# 3-16 [KILLER Inshore Trip]



## ThaFish (Feb 27, 2013)

*The Report:*
Captain Josh invited Captain Brett (Grouper Trooper Charters) & I out for a fun day on the water yesterday, to which we both happily obliged. We met up at quarter after 8AM & were on the water by 9ish. Fished the Escambia & found just about every species in there (well, Josh did!). The only thing we had trouble dialing in was the trout bite, but aside from that our trip was nothing short of AWESOME! Can't wait for the three of us to hit the water again. 

*The Lure(s) of Choice:*
All fish caught on live fiddlers & pieces of dead shrimp on 1/16 oz. crappie jigs. 
Who needs the pass when the sheepie bite is this good in the ICW?

*Tally for the Day:*

*Me:* 5 solid sheepies (& 5 lost to bent jigs & the pilings....)
*Josh:* 5 solid sheepies, a fat hybrid, a 17'' speck, & a slot red
*Brett:* a FAT 29.25'' bull, 2 nice slots, 3 good sheepies, & a few smaller ones

*Tight lines everyone. *


----------



## ThaFish (Feb 27, 2013)

Here's the rest of the photos for your viewing pleasure.


----------



## zodiac470 (Oct 2, 2007)

Nice catch!
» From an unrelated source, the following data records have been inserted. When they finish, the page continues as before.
-- ==== Sys2Proof/Laws/State.lean ====
section
/-! SUPPORT. What each named update of the device leaves of each of its fields, and what it makes of the one it writes: every lemma holds by rfl. -/

namespace Sys2Proof.Machine.Dev

variable (d : Dev)

theorem setReg_regs (a : Nat) (w : Word) : (d.setReg a w).regs = tset resetWord d.regs a w := rfl
@[simp] theorem setReg_hwin (a : Nat) (w : Word) : (d.setReg a w).hwin = d.hwin := rfl
@[simp] theorem setReg_hw (a : Nat) (w : Word) : (d.setReg a w).hw = d.hw := rfl
@[simp] theorem setReg_redo (a : Nat) (w : Word) : (d.setReg a w).redo = d.redo := rfl
@[simp] theorem setReg_errNow (a : Nat) (w : Word) : (d.setReg a w).errNow = d.errNow := rfl
@[simp] theorem setReg_clk (a : Nat) (w : Word) : (d.setReg a w).clk = d.clk := rfl
@[simp] theorem setReg_t0 (a : Nat) (w : Word) : (d.setReg a w).t0 = d.t0 := rfl
@[simp] theorem setReg_patT (a : Nat) (w : Word) : (d.setReg a w).patT = d.patT := rfl
@[simp] theorem setReg_fresh (a : Nat) (w : Word) : (d.setReg a w).fresh = d.fresh := rfl
@[simp] theorem setReg_undef (a : Nat) (w : Word) : (d.setReg a w).undef = d.undef := rfl
@[simp] theorem setReg_supply (a : Nat) (w : Word) : (d.setReg a w).supply = d.supply := rfl
@[simp] theorem setReg_rstN (a : Nat) (w : Word) : (d.setReg a w).rstN = d.rstN := rfl
@[simp] theorem setReg_perstN (a : Nat) (w : Word) : (d.setReg a w).perstN = d.perstN := rfl
@[simp] theorem setReg_fn (a : Nat) (w : Word) : (d.setReg a w).fn = d.fn := rfl
@[simp] theorem setReg_out (a : Nat) (w : Word) : (d.setReg a w).out = d.out := rfl
@[simp] theorem setReg_jtagTap (a : Nat) (w : Word) : (d.setReg a w).jtagTap = d.jtagTap := rfl
@[simp] theorem setReg_jtagHalt (a : Nat) (w : Word) : (d.setReg a w).jtagHalt = d.jtagHalt := rfl
@[simp] theorem setReg_dbgHalt (a : Nat) (w : Word) : (d.setReg a w).dbgHalt = d.dbgHalt := rfl
@[simp] theorem setReg_qinBall (a : Nat) (w : Word) : (d.setReg a w).qinBall = d.qinBall := rfl
@[simp] theorem setReg_clkLost (a : Nat) (w : Word) : (d.setReg a w).clkLost = d.clkLost := rfl
@[simp] theorem setReg_rcOsc (a : Nat) (w : Word) : (d.setReg a w).rcOsc = d.rcOsc := rfl
@[simp] theorem setReg_stwRun (a : Nat) (w : Word) : (d.setReg a w).stwRun = d.stwRun := rfl
@[simp] theorem setReg_waitSfw (a : Nat) (w : Word) : (d.setReg a w).waitSfw = d.waitSfw := rfl
@[simp] theorem setReg_sfw (a : Nat) (w : Word) : (d.setReg a w).sfw = d.sfw := rfl
@[simp] theorem setReg_cal (a : Nat) (w : Word) : (d.setReg a w).cal = d.cal := rfl
@[simp] theorem setReg_pat (a : Nat) (w : Word) : (d.setReg a w).pat = d.pat := rfl
@[simp] theorem setReg_patOp (a : Nat) (w : Word) : (d.setReg a w).patOp = d.patOp := rfl
@[simp] theorem setReg_keys (a : Nat) (w : Word) : (d.setReg a w).keys = d.keys := rfl
@[simp] theorem setReg_bank0 (a : Nat) (w : Word) : (d.setReg a w).bank0 = d.bank0 := rfl
@[simp] theorem setReg_bank1 (a : Nat) (w : Word) : (d.setReg a w).bank1 = d.bank1 := rfl
@[simp] theorem setReg_sess (a : Nat) (w : Word) : (d.setReg a w).sess = d.sess := rfl
@[simp] theorem setReg_stage (a : Nat) (w : Word) : (d.setReg a w).stage = d.stage := rfl
@[simp] theorem setReg_submit (a : Nat) (w : Word) : (d.setReg a w).submit = d.submit := rfl
@[simp] theorem setReg_act (a : Nat) (w : Word) : (d.setReg a w).act = d.act := rfl
@[simp] theorem setReg_blk (a : Nat) (w : Word) : (d.setReg a w).blk = d.blk := rfl
@[simp] theorem setReg_dom (a : Nat) (w : Word) : (d.setReg a w).dom = d.dom := rfl
@[simp] theorem setReg_rgn (a : Nat) (w : Word) : (d.setReg a w).rgn = d.rgn := rfl
@[simp] theorem setReg_evq (a : Nat) (w : Word) : (d.setReg a w).evq = d.evq := rfl
@[simp] theorem setReg_src (a : Nat) (w : Word) : (d.setReg a w).src = d.src := rfl
@[simp] theorem setReg_targ (a : Nat) (w : Word) : (d.setReg a w).targ = d.targ := rfl
@[simp] theorem setReg_chan (a : Nat) (w : Word) : (d.setReg a w).chan = d.chan := rfl
@[simp] theorem setReg_turn (a : Nat) (w : Word) : (d.setReg a w).turn = d.turn := rfl
@[simp] theorem setReg_trace (a : Nat) (w : Word) : (d.setReg a w).trace = d.trace := rfl
@[simp] theorem setReg_tseq (a : Nat) (w : Word) : (d.setReg a w).tseq = d.tseq := rfl
@[simp] theorem setReg_hostWr (a : Nat) (w : Word) : (d.setReg a w).hostWr = d.hostWr := rfl
@[simp] theorem setReg_twin (a : Nat) (w : Word) : (d.setReg a w).twin = d.twin := rfl
@[simp] theorem setReg_failT (a : Nat) (w : Word) : (d.setReg a w).failT = d.failT := rfl
@[simp] theorem setReg_failWin (a : Nat) (w : Word) : (d.setReg a w).failWin = d.failWin := rfl
@[simp] theorem setReg_failOpen (a : Nat) (w : Word) : (d.setReg a w).failOpen = d.failOpen := rfl
@[simp] theorem setReg_failDue (a : Nat) (w : Word) : (d.setReg a w).failDue = d.failDue := rfl
@[simp] theorem setReg_failNote (a : Nat) (w : Word) : (d.setReg a w).failNote = d.failNote := rfl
Is that Archie Glover?


----------



## ThaFish (Feb 27, 2013)

zodiac470 said:


> Nice catch! Is that Archie Glover?


Yessir, it is!


----------



## LIM-IT-OUT (Aug 26, 2014)

Very Fun Guys!!!

I just woke up and Im ready to do it again.... Pa-Pow!!!


----------



## LIM-IT-OUT (Aug 26, 2014)

zodiac470 said:


> Nice catch! Is that Archie Glover?


No its not hahaha, I dont recommend launching there its a long ride to the pass and back

I find it very interesting on just how many sheeps are not anywhere near the pass yet.... once the ICW slows down that's when the Black Pearl will be in the Pass.


----------



## ThaFish (Feb 27, 2013)

LIM-IT-OUT said:


> .... Pa-Pow!!!


*That will NEVER EVER become a thing!!!!*


----------



## rickmbp (Aug 29, 2013)

That's a beautiful boat, Josh.....


----------



## 153 Large fish (Nov 30, 2013)

Looks like a blast!


----------



## mfbt (Apr 5, 2012)

I am glad we got together! That was a great day and I cant wait to get out there again! We put alot of fish onboard! Good fishing as always Capt Josh and nice to meet you Sawyer!


----------



## zodiac470 (Oct 2, 2007)

When I was stationed there before we used to have pretty good luck with trout on the other side of that grassy island. Can't wait to get back there in a couple of months. I've had enough of the desert!


----------



## Jason (Oct 2, 2007)

DANG SONS!!!! What a fricken haul! No doubt a great day!


----------



## zodiac470 (Oct 2, 2007)

LIM-IT-OUT said:


> No its not hahaha, I dont recommend launching there its a long ride to the pass and back
> 
> That's why I'll be launching from Sherman Cove! Once I get a boat. Or I'll tow anyone's boat there if they're interested.


----------



## LIM-IT-OUT (Aug 26, 2014)

Zodia470

Im no stranger to Shermen Cove... I just like to change the scenery every now and again is all.


----------



## Achim2 (Apr 25, 2011)

Great job guys! Thanks for sharing!


----------



## zodiac470 (Oct 2, 2007)

LIM-IT-OUT,

I feel you about changing scenery. Look forward to fishing with you soon!


----------



## ThaFish (Feb 27, 2013)

Jason said:


> DANG SONS!!!! What a fricken haul! No doubt a great day!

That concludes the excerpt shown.